» **Problem requirements**
Check each line of the material. Copy those containing "ioReleaseEff".

--- START ---

theorem stoGroup_rest (g : Nat) (s : State) (hs : Rest msk s0 s)  : Rest msk s0 (stoGroup g s) := by
  unfold stoGroup
  try dsimp only
  with_reducible repeat' first | assumption | apply forNat_rest | apply modChan_rest | apply pinsOff_rest | (apply rest_mk; (iterate 7 (first | exact Or.inr rfl | exact Or.inl ‹_›)); (first | assumption | apply forNat_rest | apply modChan_rest | apply pinsOff_rest | split)) | split | intro _

theorem ioReenableEff_rest (e : Eff) (s : State) (hs : Rest msk s0 s)  : Rest msk s0 (ioReenableEff e s) := by
  unfold ioReenableEff
  try dsimp only
  with_reducible repeat' first | assumption | apply forNat_rest | apply modChan_rest | apply setFg_rest | (apply rest_mk; (iterate 7 (first | exact Or.inr rfl | exact Or.inl ‹_›)); (first | assumption | apply forNat_rest | apply modChan_rest | apply setFg_rest | split)) | split | intro _

theorem ioReleaseEff_rest (s : State) (hs : Rest msk s0 s) (mdev : msk.dev = true := by assumption) : Rest msk s0 (ioReleaseEff s) := by
  unfold ioReleaseEff
  try dsimp only
  with_reducible repeat' first | assumption | (apply rest_mk; (iterate 7 (first | exact Or.inr rfl | exact Or.inl ‹_›)); (first | assumption | split)) | split | intro _

theorem ioStoResetEff_rest (e : Eff) (s : State) (hs : Rest msk s0 s)  : Rest msk s0 (ioStoResetEff e s) := by
  unfold ioStoResetEff
  try dsimp only
  with_reducible repeat' first | assumption | apply forNat_rest | apply modChan_rest | (apply rest_mk; (iterate 7 (first | exact Or.inr rfl | exact Or.inl ‹_›)); (first | assumption | apply forNat_rest | apply modChan_rest | split)) | split | intro _

theorem slewCadence_rest (s : State) (hs : Rest msk s0 s) (mtime : msk.time = true := by assumption) : Rest msk s0 (slewCadence s) := by
  unfold slewCadence
  try dsimp only
  with_reducible repeat' first | assumption | apply count_rest | (apply rest_mk; (iterate 7 (first | exact Or.inr rfl | exact Or.inl ‹_›)); (first | assumption | apply count_rest | split)) | split | intro _

theorem addSlewWith_rest (d : Int) (ppm ramp : Nat) (s : State) (hs : Rest msk s0 s) (mtime : msk.time = true := by assumption) : Rest msk s0 (addSlewWith d ppm ramp s) := by
  unfold addSlewWith
  try dsimp only
  with_reducible repeat' first | assumption | (apply rest_mk; (iterate 7 (first | exact Or.inr rfl | exact Or.inl ‹_›)); (first | assumption | split)) | split | intro _

theorem addSlew_rest (d : Int) (s : State) (hs : Rest msk s0 s) (mtime : msk.time = true := by assumption) : Rest msk s0 (addSlew d s) := by
  unfold addSlew
  try dsimp only
  with_reducible repeat' first | assumption | apply addSlewWith_rest | (apply rest_mk; (iterate 7 (first | exact Or.inr rfl | exact Or.inl ‹_›)); (first | assumption | apply addSlewWith_rest | split)) | split | intro _

theorem plantStep_rest (d : Int) (epoch : BitVec 16) (s : State) (hs : Rest msk s0 s) (mtime : msk.time = true := by assumption) (mjrn : msk.jrn = true := by assumption) : Rest msk s0 (plantStep d epoch s) := by
  unfold plantStep
  try dsimp only
  with_reducible repeat' first | assumption | apply journal_rest | apply raise_rest | (apply rest_mk; (iterate 7 (first | exact Or.inr rfl | exact Or.inl ‹_›)); (first | assumption | apply journal_rest | apply raise_rest | split)) | split | intro _

theorem announce_rest (step : Bool) (d : Int) (at' : Nat) (s : State) (hs : Rest msk s0 s)  : Rest msk s0 (announce step d at' s) := by
  unfold announce
  try dsimp only
  with_reducible repeat' first | assumption | (apply rest_mk; (iterate 7 (first | exact Or.inr rfl | exact Or.inl ‹_›)); (first | assumption | split)) | split | intro _

theorem fireUnit_rest (u : Nat) (act : Armed → State → State) (s : State) (kact : ∀ a0 t, Rest msk s0 t → Rest msk s0 (act a0 t)) (hs : Rest msk s0 s) (mtime : msk.time = true := by assumption) (mjrn : msk.jrn = true := by assumption) : Rest msk s0 (fireUnit u act s) := by
  unfold fireUnit
  try dsimp only
  with_reducible repeat' first | assumption | apply kact | apply advanceTo_rest | apply count_rest | apply journal_rest | apply raise_rest | apply setUnit_rest | (apply rest_mk; (iterate 7 (first | exact Or.inr rfl | exact Or.inl ‹_›)); (first | assumption | apply kact | apply advanceTo_rest | apply count_rest | apply journal_rest | apply raise_rest | apply setUnit_rest | split)) | split | intro _

theorem actionReport_rest (u : Nat) (s : State) (hs : Rest msk s0 s) (mtime : msk.time = true := by assumption) : Rest msk s0 (actionReport u s) := by
  unfold actionReport
  try dsimp only
  with_reducible repeat' first | assumption | apply setUnit_rest | (apply rest_mk; (iterate 7 (first | exact Or.inr rfl | exact Or.inl ‹_›)); (first | assumption | apply setUnit_rest | split)) | split | intro _

theorem sendActions_rest (s : State) (hs : Rest msk s0 s) (mtime : msk.time = true := by assumption) : Rest msk s0 (sendActions s) := by
  unfold sendActions
  try dsimp only
  with_reducible repeat' first | assumption | (apply rest_mk; (iterate 7 (first | exact Or.inr rfl | exact Or.inl ‹_›)); (first | assumption | split)) | split | intro _

theorem setPtp_rest (p : Nat) (v : PtpPort) (s : State) (hs : Rest msk s0 s)  : Rest msk s0 (setPtp p v s) := by
  unfold setPtp
  try dsimp only
  with_reducible repeat' first | assumption | (apply rest_mk; (iterate 7 (first | exact Or.inr rfl | exact Or.inl ‹_›)); (first | assumption | split)) | split | intro _

theorem ptpEmit_rest (p type seq : Nat) (two : Bool) (corr log : Int) (body : List Byte) (s : State) (hs : Rest msk s0 s) :
    Rest msk s0 (ptpEmit p type seq two corr log body s) := by
  unfold ptpEmit
  exact count_rest _ _ _ (emit_rest _ _ _ _ (freeNext_rest _ hs))

theorem ptpMessage_rest (p : Nat) (m : PtpMsg) (s : State) (hs : Rest msk s0 s)  : Rest msk s0 (ptpMessage p m s) := by
  unfold ptpMessage
  try dsimp only
  with_reducible repeat' first | assumption | apply announce_rest | apply count_rest | apply delayReq_rest | apply ptpEmit_rest | apply freeNext_rest | apply setPtp_rest | (apply rest_mk; (iterate 7 (first | exact Or.inr rfl | exact Or.inl ‹_›)); (first | assumption | apply announce_rest | apply count_rest | apply delayReq_rest | apply ptpEmit_rest | apply freeNext_rest | apply setPtp_rest | split)) | split | intro _
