-- ==== Sys2Proof/Laws/RestMotion.lean ====
section
/-!
SUPPORT. `Rest` for the functions of motion, planning and the bus.
-/
namespace Sys2Proof.Machine

set_option Elab.async false
set_option linter.all false

variable {msk : MaskR} {s0 : State}

theorem disableTimeout_rest (a : Nat) (s : State) (hs : Rest msk s0 s) (mtime : msk.time = true := by assumption) : Rest msk s0 (disableTimeout a s) := by
  unfold disableTimeout
  try dsimp only
  with_reducible repeat' first | assumption | apply advanceTo_rest | apply reqFault_rest | (apply rest_mk; (iterate 7 (first | exact Or.inr rfl | exact Or.inl ‹_›)); (first | assumption | apply advanceTo_rest | apply reqFault_rest | split)) | split | intro _

theorem deferredLimits_rest (a : Nat) (s : State) (hs : Rest msk s0 s) (mjrn : msk.jrn = true := by assumption) : Rest msk s0 (deferredLimits a s) := by
  unfold deferredLimits
  try dsimp only
  with_reducible repeat' first | assumption | apply journal_rest | apply setAxis_rest | (apply rest_mk; (iterate 7 (first | exact Or.inr rfl | exact Or.inl ‹_›)); (first | assumption | apply journal_rest | apply setAxis_rest | split)) | split | intro _

theorem genStep_rest (a : Nat) (s : State) (hs : Rest msk s0 s)  : Rest msk s0 (genStep a s) := by
  unfold genStep
  try dsimp only
  with_reducible repeat' first | assumption | apply modAxis_rest | (apply rest_mk; (iterate 7 (first | exact Or.inr rfl | exact Or.inl ‹_›)); (first | assumption | apply modAxis_rest | split)) | split | intro _

theorem countZero_rest (a : Nat) (s : State) (hs : Rest msk s0 s)  : Rest msk s0 (countZero a s) := by
  unfold countZero
  try dsimp only
  with_reducible repeat' first | assumption | apply modAxis_rest | (apply rest_mk; (iterate 7 (first | exact Or.inr rfl | exact Or.inl ‹_›)); (first | assumption | apply modAxis_rest | split)) | split | intro _

theorem axisEff_rest (e : Eff) (s : State) (hs : Rest msk s0 s)  : Rest msk s0 (axisEff e s) := by
  unfold axisEff
  try dsimp only
  with_reducible repeat' first | assumption | apply beginEnable_rest | apply freeLoop_rest | apply modAxis_rest | apply setAxis_rest | apply toClosed_rest | apply toDisabled_rest | apply toHeld_rest | (apply rest_mk; (iterate 7 (first | exact Or.inr rfl | exact Or.inl ‹_›)); (first | assumption | apply beginEnable_rest | apply freeLoop_rest | apply modAxis_rest | apply setAxis_rest | apply toClosed_rest | apply toDisabled_rest | apply toHeld_rest | split)) | split | intro _

theorem setFlow_rest (f : Nat) (v : Flow) (s : State) (hs : Rest msk s0 s)  : Rest msk s0 (setFlow f v s) := by
  unfold setFlow
  try dsimp only
  with_reducible repeat' first | assumption | (apply rest_mk; (iterate 7 (first | exact Or.inr rfl | exact Or.inl ‹_›)); (first | assumption | split)) | split | intro _

theorem setOnUnit_rest (k u : Nat) (t : Option Task) (s : State) (hs : Rest msk s0 s)  : Rest msk s0 (setOnUnit k u t s) := by
  unfold setOnUnit
  try dsimp only
  with_reducible repeat' first | assumption | (apply rest_mk; (iterate 7 (first | exact Or.inr rfl | exact Or.inl ‹_›)); (first | assumption | split)) | split | intro _

theorem addBusy_rest (k u n : Nat) (s : State) (hs : Rest msk s0 s)  : Rest msk s0 (addBusy k u n s) := by
  unfold addBusy
  try dsimp only
  with_reducible repeat' first | assumption | apply countN_rest | (apply rest_mk; (iterate 7 (first | exact Or.inr rfl | exact Or.inl ‹_›)); (first | assumption | apply countN_rest | split)) | split | intro _

theorem makeReady_rest (t : Task) (s : State) (hs : Rest msk s0 s)  : Rest msk s0 (makeReady t s) := by
  unfold makeReady
  try dsimp only
  with_reducible repeat' first | assumption | apply noteDepth_rest | apply setCls_rest | (apply rest_mk; (iterate 7 (first | exact Or.inr rfl | exact Or.inl ‹_›)); (first | assumption | apply noteDepth_rest | apply setCls_rest | split)) | split | intro _

theorem suspend_rest (t : Task) (s : State) (hs : Rest msk s0 s)  : Rest msk s0 (suspend t s) := by
  unfold suspend
  try dsimp only
  with_reducible repeat' first | assumption | apply setCls_rest | (apply rest_mk; (iterate 7 (first | exact Or.inr rfl | exact Or.inl ‹_›)); (first | assumption | apply setCls_rest | split)) | split | intro _

theorem taskDue_rest (t : Task) (s : State) (hs : Rest msk s0 s)  : Rest msk s0 (taskDue t s) := by
  unfold taskDue
  extract_lets k c
  clear_value c
  split
  · exact noteDepth_rest _ _ (setCls_rest _ _ _ hs)
  split
  · exact suspend_rest _ _ hs
  · exact makeReady_rest _ _ hs

theorem stallPort_rest (t : Task) (s : State) (hs : Rest msk s0 s)  : Rest msk s0 (stallPort t s) := by
  unfold stallPort
  try dsimp only
  with_reducible repeat' first | assumption | apply count_rest | apply raise_rest | apply setCls_rest | (apply rest_mk; (iterate 7 (first | exact Or.inr rfl | exact Or.inl ‹_›)); (first | assumption | apply count_rest | apply raise_rest | apply setCls_rest | split)) | split | intro _

theorem enqueueTask_rest (d : Descriptor) (s : State) (hs : Rest msk s0 s)  : Rest msk s0 (enqueueTask d s) := by
  unfold enqueueTask
  try dsimp only
  with_reducible repeat' first | assumption | apply count_rest | apply noteDepth_rest | apply raise_rest | apply setCls_rest | apply setFlow_rest | apply stallPort_rest | apply taskDue_rest | (apply rest_mk; (iterate 7 (first | exact Or.inr rfl | exact Or.inl ‹_›)); (first | assumption | apply count_rest | apply noteDepth_rest | apply raise_rest | apply setCls_rest | apply setFlow_rest | apply stallPort_rest | apply taskDue_rest | split)) | split | intro _

theorem releaseHeld_rest (t : Task) (sA : State) (hs : Rest msk s0 sA) (mtime : msk.time = true := by assumption) : Rest msk s0 (releaseHeld t sA) := by
  unfold releaseHeld
  extract_lets s k c s1
  have h1 : Rest msk s0 s1 := setCls_rest _ _ _ (advanceTo_rest _ _ hs)
  clear_value s1
  split
  · exact suspend_rest _ _ h1
  · exact makeReady_rest _ _ h1

theorem taskRelease_rest (d : Descriptor) (s : State) (hs : Rest msk s0 s) (mtime : msk.time = true := by assumption) : Rest msk s0 (taskRelease d s) := by
  unfold taskRelease
  split
  · exact releaseHeld_rest _ _ hs
  split
  · exact hs
  refine enqueueTask_rest _ _ ?_
  split
  · apply rest_mk; (iterate 7 (first | exact Or.inr rfl | exact Or.inl ‹_›)); exact hs
  · exact hs

theorem taskDispatch_rest (k : Nat) (s : State) (hs : Rest msk s0 s)  : Rest msk s0 (taskDispatch k s) := by
  unfold taskDispatch
  try dsimp only
  with_reducible repeat' first | assumption | apply count_rest | apply noteDepth_rest | apply setCls_rest | apply setFlow_rest | apply setOnUnit_rest | (apply rest_mk; (iterate 7 (first | exact Or.inr rfl | exact Or.inl ‹_›)); (first | assumption | apply count_rest | apply noteDepth_rest | apply setCls_rest | apply setFlow_rest | apply setOnUnit_rest | split)) | split | intro _

theorem flowNext_rest (f : Nat) (s : State) (hs : Rest msk s0 s)  : Rest msk s0 (flowNext f s) := by
  unfold flowNext
  try dsimp only
  with_reducible repeat' first | assumption | apply setFlow_rest | apply taskDue_rest | (apply rest_mk; (iterate 7 (first | exact Or.inr rfl | exact Or.inl ‹_›)); (first | assumption | apply setFlow_rest | apply taskDue_rest | split)) | split | intro _

theorem freeUnitOf_rest (k u : Nat) (t : Task) (s : State) (hs : Rest msk s0 s)  : Rest msk s0 (freeUnitOf k u t s) := by
  unfold freeUnitOf
  try dsimp only
  with_reducible repeat' first | assumption | apply flowNext_rest | apply noteDepth_rest | apply setOnUnit_rest | (apply rest_mk; (iterate 7 (first | exact Or.inr rfl | exact Or.inl ‹_›)); (first | assumption | apply flowNext_rest | apply noteDepth_rest | apply setOnUnit_rest | split)) | split | intro _

theorem admitRan_rest (u n : Nat) (s : State) (hs : Rest msk s0 s)  : Rest msk s0 (admitRan u n s) := by
  unfold admitRan
  try dsimp only
  with_reducible repeat' first | assumption | apply count_rest | (apply rest_mk; (iterate 7 (first | exact Or.inr rfl | exact Or.inl ‹_›)); (first | assumption | apply count_rest | split)) | split | intro _

theorem taskEnd_rest (k u : Nat) (s : State) (hs : Rest msk s0 s)  : Rest msk s0 (taskEnd k u s) := by
  unfold taskEnd
  try dsimp only
  with_reducible repeat' first | assumption | apply addBusy_rest | apply admitRan_rest | apply count_rest | apply freeUnitOf_rest | (apply rest_mk; (iterate 7 (first | exact Or.inr rfl | exact Or.inl ‹_›)); (first | assumption | apply addBusy_rest | apply admitRan_rest | apply count_rest | apply freeUnitOf_rest | split)) | split | intro _

theorem fftSliceEnd_rest (u : Nat) (s : State) (hs : Rest msk s0 s) (mtime : msk.time = true := by assumption) : Rest msk s0 (fftSliceEnd u s) := by
  unfold fftSliceEnd
  try dsimp only
  with_reducible repeat' first | assumption | apply addBusy_rest | apply advanceTo_rest | apply countN_rest | apply setOnUnit_rest | apply suspend_rest | (apply rest_mk; (iterate 7 (first | exact Or.inr rfl | exact Or.inl ‹_›)); (first | assumption | apply addBusy_rest | apply advanceTo_rest | apply countN_rest | apply setOnUnit_rest | apply suspend_rest | split)) | split | intro _

theorem resumeFft_rest (s : State) (hs : Rest msk s0 s)  : Rest msk s0 (resumeFft s) := by
  unfold resumeFft
  try dsimp only
  with_reducible repeat' first | assumption | apply makeReady_rest | apply setCls_rest | apply foldl_rest | (apply rest_mk; (iterate 7 (first | exact Or.inr rfl | exact Or.inl ‹_›)); (first | assumption | apply makeReady_rest | apply setCls_rest | apply foldl_rest | split)) | split | intro _

theorem enqueueResume_rest (k : Nat) (s : State) (hs : Rest msk s0 s)  : Rest msk s0 (enqueueResume k s) := by
  unfold enqueueResume
  extract_lets c
  split
  · exact setCls_rest _ _ _ hs
  · extract_lets w room
    split
    · exact enqueueTask_rest _ _ (setCls_rest _ _ _ hs)
    · exact hs

theorem flowLimitEff_rest (e : Eff) (s : State) (hs : Rest msk s0 s)  : Rest msk s0 (flowLimitEff e s) := by
  unfold flowLimitEff
  try dsimp only
  with_reducible repeat' first | assumption | apply setFlow_rest | (apply rest_mk; (iterate 7 (first | exact Or.inr rfl | exact Or.inl ‹_›)); (first | assumption | apply setFlow_rest | split)) | split | intro _

theorem noCredit_rest (m k : Nat) (s : State) (hs : Rest msk s0 s) (mtime : msk.time = true := by assumption) (mdev : msk.dev = true := by assumption) : Rest msk s0 (noCredit m k s) := by
  unfold noCredit
  try dsimp only
  with_reducible repeat' first | assumption | apply advanceTo_rest | apply complete_rest | (apply rest_mk; (iterate 7 (first | exact Or.inr rfl | exact Or.inl ‹_›)); (first | assumption | apply advanceTo_rest | apply complete_rest | split)) | split | intro _

theorem stpEvent_rest (n : Nat) (cause : BitVec 8) (s : State) (hs : Rest msk s0 s)  : Rest msk s0 (stpEvent n cause s) := by
  unfold stpEvent
  try dsimp only
  with_reducible repeat' first | assumption | apply raise_rest | apply stpPut_rest | apply setStp_rest | (apply rest_mk; (iterate 7 (first | exact Or.inr rfl | exact Or.inl ‹_›)); (first | assumption | apply raise_rest | apply stpPut_rest | apply setStp_rest | split)) | split | intro _

theorem stpGo_rest (n : Nat) (st : StpState) (s : State) (hs : Rest msk s0 s)  : Rest msk s0 (stpGo n st s) := by
  unfold stpGo
  try dsimp only
  with_reducible repeat' first | assumption | apply stpPut_rest | apply setStp_rest | apply stpEvent_rest | (apply rest_mk; (iterate 7 (first | exact Or.inr rfl | exact Or.inl ‹_›)); (first | assumption | apply stpPut_rest | apply setStp_rest | apply stpEvent_rest | split)) | split | intro _

theorem stpSuspect_rest (n : Nat) (s : State) (hs : Rest msk s0 s) (mjrn : msk.jrn = true := by assumption) : Rest msk s0 (stpSuspect n s) := by
  unfold stpSuspect
  try dsimp only
  with_reducible repeat' first | assumption | apply journal_rest | apply stpPut_rest | apply setStp_rest | apply stpEvent_rest | (apply rest_mk; (iterate 7 (first | exact Or.inr rfl | exact Or.inl ‹_›)); (first | assumption | apply journal_rest | apply stpPut_rest | apply setStp_rest | apply stpEvent_rest | split)) | split | intro _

--- END ---

» **Solution for this problem**
theorem ioReleaseEff_rest (s : State) (hs : Rest msk s0 s) (mdev : msk.dev = true := by assumption) : Rest msk s0 (ioReleaseEff s) := by
  unfold ioReleaseEff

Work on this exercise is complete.